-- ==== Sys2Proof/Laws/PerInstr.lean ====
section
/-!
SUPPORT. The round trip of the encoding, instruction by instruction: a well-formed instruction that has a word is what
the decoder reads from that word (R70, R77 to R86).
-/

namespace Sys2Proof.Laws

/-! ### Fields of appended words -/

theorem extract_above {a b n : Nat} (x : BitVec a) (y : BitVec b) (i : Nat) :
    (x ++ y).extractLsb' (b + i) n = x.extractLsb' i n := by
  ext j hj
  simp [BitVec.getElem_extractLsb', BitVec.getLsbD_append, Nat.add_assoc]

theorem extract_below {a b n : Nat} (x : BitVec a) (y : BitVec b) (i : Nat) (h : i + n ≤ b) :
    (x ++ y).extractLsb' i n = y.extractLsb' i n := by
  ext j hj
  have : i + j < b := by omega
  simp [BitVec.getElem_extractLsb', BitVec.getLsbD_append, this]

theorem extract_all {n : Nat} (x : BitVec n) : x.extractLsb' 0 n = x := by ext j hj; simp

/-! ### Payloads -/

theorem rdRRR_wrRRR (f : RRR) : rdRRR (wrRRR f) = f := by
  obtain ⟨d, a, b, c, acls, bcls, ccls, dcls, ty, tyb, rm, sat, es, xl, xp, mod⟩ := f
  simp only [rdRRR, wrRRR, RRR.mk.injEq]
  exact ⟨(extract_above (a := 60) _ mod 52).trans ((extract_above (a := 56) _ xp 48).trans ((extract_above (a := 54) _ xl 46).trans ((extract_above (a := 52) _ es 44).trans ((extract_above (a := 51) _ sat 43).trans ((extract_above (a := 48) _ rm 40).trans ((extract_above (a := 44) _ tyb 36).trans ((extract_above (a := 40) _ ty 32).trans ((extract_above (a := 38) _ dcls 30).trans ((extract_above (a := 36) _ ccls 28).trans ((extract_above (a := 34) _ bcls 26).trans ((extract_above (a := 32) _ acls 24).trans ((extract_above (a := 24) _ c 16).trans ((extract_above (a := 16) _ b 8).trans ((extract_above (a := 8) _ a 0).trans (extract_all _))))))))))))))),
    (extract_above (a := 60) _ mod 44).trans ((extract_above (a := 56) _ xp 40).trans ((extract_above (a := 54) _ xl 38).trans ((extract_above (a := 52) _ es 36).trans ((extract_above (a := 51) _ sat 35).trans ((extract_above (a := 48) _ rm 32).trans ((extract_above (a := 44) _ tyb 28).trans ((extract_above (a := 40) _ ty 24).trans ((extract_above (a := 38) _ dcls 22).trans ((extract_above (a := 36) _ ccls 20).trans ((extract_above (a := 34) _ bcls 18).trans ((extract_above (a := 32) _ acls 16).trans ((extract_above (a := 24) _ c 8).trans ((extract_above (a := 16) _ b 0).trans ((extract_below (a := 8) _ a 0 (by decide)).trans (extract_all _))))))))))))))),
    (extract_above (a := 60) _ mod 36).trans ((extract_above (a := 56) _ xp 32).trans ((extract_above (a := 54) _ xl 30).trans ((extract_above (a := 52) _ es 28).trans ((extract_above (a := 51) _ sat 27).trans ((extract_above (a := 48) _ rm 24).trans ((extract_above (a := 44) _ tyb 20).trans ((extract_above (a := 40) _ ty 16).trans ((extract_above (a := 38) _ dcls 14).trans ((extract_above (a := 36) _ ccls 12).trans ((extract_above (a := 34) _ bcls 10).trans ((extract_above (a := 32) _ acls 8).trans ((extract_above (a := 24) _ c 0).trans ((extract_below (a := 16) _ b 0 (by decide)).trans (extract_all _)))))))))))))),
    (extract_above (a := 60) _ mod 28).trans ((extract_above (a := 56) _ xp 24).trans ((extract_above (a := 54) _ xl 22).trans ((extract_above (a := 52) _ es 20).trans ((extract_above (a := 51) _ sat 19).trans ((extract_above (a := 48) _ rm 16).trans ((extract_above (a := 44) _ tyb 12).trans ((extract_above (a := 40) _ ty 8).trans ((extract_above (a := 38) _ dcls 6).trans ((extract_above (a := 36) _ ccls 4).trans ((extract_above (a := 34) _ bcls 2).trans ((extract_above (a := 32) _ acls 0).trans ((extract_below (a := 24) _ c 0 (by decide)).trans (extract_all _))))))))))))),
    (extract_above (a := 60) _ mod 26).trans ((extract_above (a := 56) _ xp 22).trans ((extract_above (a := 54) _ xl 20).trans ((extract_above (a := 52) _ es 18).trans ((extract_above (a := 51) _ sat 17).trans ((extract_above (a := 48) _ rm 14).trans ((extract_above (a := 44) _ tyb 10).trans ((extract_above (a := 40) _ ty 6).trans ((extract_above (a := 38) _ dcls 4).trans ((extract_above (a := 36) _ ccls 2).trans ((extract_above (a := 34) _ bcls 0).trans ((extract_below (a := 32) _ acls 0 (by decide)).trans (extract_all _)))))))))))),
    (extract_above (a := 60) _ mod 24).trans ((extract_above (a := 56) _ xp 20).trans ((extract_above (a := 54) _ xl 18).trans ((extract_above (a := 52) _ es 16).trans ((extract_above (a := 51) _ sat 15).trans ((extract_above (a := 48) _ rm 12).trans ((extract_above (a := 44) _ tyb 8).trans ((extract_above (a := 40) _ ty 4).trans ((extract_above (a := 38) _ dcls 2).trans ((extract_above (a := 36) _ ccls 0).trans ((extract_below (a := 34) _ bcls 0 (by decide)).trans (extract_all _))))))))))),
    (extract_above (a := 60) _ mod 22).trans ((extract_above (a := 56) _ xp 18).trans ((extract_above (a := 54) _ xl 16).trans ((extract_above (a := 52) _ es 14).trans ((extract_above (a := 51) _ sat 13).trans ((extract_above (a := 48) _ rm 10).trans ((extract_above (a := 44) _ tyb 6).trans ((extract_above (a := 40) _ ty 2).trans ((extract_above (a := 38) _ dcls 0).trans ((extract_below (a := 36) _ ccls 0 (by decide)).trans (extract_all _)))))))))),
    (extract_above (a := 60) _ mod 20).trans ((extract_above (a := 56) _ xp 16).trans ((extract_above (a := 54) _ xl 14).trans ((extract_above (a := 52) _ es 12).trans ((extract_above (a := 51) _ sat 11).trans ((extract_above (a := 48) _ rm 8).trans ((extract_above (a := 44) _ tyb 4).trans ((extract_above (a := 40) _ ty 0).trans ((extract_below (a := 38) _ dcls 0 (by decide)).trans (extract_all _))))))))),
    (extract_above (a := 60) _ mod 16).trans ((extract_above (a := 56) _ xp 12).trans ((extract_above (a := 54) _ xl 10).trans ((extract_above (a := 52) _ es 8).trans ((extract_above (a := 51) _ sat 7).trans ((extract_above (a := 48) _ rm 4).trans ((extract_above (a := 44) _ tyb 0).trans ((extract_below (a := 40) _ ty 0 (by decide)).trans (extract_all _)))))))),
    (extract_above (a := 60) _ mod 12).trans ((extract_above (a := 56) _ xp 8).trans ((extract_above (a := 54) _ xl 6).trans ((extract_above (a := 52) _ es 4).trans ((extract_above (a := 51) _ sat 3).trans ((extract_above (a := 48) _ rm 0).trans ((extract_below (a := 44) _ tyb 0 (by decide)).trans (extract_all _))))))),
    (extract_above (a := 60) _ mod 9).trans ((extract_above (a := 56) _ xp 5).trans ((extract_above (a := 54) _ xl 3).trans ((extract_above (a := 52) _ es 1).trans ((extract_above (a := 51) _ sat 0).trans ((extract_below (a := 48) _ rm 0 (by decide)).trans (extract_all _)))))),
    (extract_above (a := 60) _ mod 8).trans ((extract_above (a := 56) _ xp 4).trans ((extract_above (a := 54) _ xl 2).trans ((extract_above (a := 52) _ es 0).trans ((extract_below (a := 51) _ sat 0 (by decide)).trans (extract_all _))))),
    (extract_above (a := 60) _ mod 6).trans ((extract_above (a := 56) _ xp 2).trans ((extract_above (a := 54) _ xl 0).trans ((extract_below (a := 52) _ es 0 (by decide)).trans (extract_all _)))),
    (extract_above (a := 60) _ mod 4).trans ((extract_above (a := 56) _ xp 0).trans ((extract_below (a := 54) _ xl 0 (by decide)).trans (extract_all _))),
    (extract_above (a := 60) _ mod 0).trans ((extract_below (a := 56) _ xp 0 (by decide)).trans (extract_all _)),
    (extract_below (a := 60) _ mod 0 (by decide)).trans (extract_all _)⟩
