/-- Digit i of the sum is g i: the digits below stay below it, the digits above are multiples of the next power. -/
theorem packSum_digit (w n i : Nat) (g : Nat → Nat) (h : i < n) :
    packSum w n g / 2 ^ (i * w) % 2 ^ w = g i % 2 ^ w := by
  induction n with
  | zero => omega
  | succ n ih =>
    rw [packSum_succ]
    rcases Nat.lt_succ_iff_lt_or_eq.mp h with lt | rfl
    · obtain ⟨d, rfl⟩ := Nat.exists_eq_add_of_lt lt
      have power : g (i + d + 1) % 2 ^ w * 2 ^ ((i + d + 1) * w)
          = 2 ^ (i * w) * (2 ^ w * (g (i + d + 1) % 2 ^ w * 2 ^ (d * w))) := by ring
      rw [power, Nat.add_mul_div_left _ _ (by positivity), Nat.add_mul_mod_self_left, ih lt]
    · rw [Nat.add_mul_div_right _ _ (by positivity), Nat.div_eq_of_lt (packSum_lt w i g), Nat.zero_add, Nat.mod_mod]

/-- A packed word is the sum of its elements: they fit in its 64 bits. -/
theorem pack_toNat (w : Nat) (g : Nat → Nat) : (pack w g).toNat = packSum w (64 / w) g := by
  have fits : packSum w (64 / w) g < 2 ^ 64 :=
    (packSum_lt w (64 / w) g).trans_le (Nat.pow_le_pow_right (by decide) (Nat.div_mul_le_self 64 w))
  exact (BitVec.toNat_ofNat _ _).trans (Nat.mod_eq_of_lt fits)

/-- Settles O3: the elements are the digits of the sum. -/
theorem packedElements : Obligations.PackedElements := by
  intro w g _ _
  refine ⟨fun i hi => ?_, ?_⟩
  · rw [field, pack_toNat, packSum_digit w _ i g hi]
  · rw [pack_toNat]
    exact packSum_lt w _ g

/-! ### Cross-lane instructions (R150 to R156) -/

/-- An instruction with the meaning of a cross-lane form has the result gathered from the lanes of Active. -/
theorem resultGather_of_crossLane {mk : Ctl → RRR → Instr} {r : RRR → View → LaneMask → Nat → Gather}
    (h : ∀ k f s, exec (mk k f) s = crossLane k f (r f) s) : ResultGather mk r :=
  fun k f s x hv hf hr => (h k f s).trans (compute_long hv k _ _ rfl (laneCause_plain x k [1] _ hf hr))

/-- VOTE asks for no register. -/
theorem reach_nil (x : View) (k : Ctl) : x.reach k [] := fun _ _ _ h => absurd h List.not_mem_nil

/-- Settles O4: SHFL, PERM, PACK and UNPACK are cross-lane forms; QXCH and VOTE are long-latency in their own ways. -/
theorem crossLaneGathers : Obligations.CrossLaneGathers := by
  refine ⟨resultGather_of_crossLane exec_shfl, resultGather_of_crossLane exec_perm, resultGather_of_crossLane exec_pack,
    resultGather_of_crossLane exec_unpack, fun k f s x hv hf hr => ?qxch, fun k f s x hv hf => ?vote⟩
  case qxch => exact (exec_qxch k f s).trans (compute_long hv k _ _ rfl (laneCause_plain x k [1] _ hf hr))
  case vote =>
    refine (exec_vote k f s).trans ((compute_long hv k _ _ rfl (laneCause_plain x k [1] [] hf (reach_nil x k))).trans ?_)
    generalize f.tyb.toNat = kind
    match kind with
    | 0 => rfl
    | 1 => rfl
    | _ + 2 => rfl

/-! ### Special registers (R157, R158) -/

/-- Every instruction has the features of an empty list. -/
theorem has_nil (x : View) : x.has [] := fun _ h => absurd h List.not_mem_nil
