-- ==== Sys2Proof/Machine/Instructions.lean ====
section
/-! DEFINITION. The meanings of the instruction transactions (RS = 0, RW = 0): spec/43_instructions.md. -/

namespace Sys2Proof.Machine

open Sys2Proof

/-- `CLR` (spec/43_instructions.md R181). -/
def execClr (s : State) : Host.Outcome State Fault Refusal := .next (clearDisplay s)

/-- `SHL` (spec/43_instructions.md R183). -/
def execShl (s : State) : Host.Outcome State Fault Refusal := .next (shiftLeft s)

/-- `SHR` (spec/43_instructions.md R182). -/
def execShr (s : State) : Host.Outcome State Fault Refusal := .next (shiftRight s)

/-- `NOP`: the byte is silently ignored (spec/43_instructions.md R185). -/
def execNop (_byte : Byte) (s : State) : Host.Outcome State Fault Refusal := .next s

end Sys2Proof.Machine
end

Work required: Reproduce the lines word for word, starting at the one holding "def execClr (s" and ending at the final line of the material above.

Solution for this problem:
def execClr (s : State) : Host.Outcome State Fault Refusal := .next (clearDisplay s)

/-- `SHL` (spec/43_instructions.md R183). -/
def execShl (s : State) : Host.Outcome State Fault Refusal := .next (shiftLeft s)

/-- `SHR` (spec/43_instructions.md R182). -/
def execShr (s : State) : Host.Outcome State Fault Refusal := .next (shiftRight s)

/-- `NOP`: the byte is silently ignored (spec/43_instructions.md R185). -/
def execNop (_byte : Byte) (s : State) : Host.Outcome State Fault Refusal := .next s

end Sys2Proof.Machine
end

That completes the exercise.